Action item: The answer must consist of every line in the records below that contains the string "argFits".

Entries supplied:
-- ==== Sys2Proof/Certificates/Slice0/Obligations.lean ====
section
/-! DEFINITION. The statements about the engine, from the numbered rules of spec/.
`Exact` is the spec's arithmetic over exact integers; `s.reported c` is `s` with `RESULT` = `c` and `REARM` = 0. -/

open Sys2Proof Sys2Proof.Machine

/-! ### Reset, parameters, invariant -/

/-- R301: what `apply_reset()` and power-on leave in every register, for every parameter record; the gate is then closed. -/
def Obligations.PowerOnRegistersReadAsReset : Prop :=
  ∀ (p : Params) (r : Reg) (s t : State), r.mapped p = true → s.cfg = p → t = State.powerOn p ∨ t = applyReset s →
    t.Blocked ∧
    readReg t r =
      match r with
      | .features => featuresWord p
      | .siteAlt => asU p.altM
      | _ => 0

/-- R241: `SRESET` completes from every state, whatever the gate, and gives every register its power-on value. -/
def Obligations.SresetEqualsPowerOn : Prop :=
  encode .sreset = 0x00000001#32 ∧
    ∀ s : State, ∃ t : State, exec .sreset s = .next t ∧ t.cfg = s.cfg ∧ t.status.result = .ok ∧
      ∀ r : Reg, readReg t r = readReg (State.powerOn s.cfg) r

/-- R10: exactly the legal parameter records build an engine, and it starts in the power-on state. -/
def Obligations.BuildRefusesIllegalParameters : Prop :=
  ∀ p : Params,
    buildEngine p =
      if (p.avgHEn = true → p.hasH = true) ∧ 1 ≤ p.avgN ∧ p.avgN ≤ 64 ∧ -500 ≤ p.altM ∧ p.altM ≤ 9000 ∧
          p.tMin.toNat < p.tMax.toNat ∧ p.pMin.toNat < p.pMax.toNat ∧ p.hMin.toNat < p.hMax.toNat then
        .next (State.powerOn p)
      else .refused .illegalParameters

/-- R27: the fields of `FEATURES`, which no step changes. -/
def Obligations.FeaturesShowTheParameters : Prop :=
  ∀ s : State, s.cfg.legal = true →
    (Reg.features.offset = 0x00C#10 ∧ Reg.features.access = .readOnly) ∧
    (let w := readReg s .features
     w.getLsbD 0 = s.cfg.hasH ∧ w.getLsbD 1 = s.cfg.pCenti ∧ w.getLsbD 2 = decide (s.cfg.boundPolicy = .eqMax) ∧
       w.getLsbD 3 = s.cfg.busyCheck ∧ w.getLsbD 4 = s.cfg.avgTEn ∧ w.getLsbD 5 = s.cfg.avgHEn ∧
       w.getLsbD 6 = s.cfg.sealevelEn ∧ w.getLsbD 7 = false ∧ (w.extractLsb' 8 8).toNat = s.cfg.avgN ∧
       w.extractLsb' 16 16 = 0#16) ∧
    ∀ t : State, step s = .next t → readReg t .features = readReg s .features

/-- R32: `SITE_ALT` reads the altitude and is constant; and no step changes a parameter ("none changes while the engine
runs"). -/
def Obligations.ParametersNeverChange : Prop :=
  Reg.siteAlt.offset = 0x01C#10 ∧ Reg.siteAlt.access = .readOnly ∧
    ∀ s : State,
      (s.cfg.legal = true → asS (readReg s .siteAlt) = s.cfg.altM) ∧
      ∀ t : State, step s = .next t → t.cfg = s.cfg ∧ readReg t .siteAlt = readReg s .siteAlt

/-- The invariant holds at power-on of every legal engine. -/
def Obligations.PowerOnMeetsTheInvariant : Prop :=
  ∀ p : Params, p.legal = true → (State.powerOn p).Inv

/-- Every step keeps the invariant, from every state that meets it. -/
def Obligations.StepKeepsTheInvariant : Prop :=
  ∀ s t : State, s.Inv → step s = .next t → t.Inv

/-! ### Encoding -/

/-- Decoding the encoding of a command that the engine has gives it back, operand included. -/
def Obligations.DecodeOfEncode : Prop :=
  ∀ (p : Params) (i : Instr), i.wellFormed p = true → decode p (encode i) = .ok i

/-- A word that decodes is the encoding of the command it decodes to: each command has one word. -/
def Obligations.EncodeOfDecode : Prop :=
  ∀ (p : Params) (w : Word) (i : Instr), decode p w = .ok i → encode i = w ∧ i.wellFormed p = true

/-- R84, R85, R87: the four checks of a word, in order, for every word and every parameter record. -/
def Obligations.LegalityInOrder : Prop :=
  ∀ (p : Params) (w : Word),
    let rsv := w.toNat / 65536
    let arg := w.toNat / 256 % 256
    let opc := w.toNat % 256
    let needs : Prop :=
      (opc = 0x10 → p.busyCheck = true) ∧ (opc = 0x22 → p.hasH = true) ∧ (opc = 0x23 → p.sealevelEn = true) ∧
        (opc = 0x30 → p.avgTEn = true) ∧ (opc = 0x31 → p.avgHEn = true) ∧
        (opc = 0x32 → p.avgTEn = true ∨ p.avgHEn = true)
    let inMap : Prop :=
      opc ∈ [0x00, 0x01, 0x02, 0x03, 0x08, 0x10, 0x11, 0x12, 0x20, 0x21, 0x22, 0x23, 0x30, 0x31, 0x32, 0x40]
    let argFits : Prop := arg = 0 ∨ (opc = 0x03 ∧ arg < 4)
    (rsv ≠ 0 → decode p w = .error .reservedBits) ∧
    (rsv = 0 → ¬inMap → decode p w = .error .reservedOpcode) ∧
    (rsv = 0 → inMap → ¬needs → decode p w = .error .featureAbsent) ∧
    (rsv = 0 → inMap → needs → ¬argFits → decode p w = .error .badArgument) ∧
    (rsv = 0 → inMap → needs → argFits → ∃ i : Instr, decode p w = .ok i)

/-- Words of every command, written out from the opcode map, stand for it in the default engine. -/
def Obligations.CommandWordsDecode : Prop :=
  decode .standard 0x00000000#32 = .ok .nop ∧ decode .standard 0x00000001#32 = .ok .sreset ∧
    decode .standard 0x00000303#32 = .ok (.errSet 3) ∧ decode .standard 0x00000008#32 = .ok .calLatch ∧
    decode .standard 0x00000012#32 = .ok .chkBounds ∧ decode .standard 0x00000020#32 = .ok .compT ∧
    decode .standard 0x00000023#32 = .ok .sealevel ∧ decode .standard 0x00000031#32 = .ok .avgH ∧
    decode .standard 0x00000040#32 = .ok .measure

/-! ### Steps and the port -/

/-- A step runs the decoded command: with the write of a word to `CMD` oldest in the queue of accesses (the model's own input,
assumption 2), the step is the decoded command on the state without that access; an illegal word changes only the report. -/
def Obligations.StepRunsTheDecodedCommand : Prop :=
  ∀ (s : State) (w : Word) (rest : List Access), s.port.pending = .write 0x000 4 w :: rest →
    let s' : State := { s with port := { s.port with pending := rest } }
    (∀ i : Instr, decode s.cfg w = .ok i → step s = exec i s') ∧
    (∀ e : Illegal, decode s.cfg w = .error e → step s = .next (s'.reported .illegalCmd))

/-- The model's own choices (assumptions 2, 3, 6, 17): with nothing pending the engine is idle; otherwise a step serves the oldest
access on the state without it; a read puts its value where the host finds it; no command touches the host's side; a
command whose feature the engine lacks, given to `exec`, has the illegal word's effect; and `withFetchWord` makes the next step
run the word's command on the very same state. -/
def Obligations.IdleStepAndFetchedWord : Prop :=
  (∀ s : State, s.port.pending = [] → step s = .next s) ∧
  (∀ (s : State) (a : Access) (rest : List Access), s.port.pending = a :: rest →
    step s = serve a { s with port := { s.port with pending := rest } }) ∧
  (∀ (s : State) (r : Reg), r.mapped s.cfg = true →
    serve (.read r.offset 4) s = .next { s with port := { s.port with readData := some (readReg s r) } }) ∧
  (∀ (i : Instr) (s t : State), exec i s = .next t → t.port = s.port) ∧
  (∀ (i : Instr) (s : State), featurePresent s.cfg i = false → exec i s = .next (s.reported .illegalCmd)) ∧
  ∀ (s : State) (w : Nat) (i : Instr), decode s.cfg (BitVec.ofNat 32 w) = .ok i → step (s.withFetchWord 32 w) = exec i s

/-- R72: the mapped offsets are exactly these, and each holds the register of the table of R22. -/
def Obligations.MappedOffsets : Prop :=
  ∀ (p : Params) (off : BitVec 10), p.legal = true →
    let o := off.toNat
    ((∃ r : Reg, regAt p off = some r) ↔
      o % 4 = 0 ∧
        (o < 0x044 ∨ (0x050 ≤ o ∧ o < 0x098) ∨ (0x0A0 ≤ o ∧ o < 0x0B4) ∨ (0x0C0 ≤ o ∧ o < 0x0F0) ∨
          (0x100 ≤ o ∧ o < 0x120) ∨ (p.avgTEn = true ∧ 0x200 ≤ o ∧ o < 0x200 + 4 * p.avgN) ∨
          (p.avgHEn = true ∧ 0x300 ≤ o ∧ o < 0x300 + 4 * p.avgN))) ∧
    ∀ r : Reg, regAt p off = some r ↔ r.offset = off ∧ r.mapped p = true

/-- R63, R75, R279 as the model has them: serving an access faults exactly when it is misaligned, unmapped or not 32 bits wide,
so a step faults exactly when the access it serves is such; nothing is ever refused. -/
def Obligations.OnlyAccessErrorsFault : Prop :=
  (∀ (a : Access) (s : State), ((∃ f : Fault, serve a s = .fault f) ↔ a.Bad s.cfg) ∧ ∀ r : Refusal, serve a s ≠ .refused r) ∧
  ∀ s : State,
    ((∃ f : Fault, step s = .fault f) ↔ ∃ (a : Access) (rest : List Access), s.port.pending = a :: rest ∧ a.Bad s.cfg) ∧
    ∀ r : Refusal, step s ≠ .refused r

Result for this exercise:
    let argFits : Prop := arg = 0 ∨ (opc = 0x03 ∧ arg < 4)
    (rsv = 0 → inMap → needs → ¬argFits → decode p w = .error .badArgument) ∧
    (rsv = 0 → inMap → needs → argFits → ∃ i : Instr, decode p w = .ok i)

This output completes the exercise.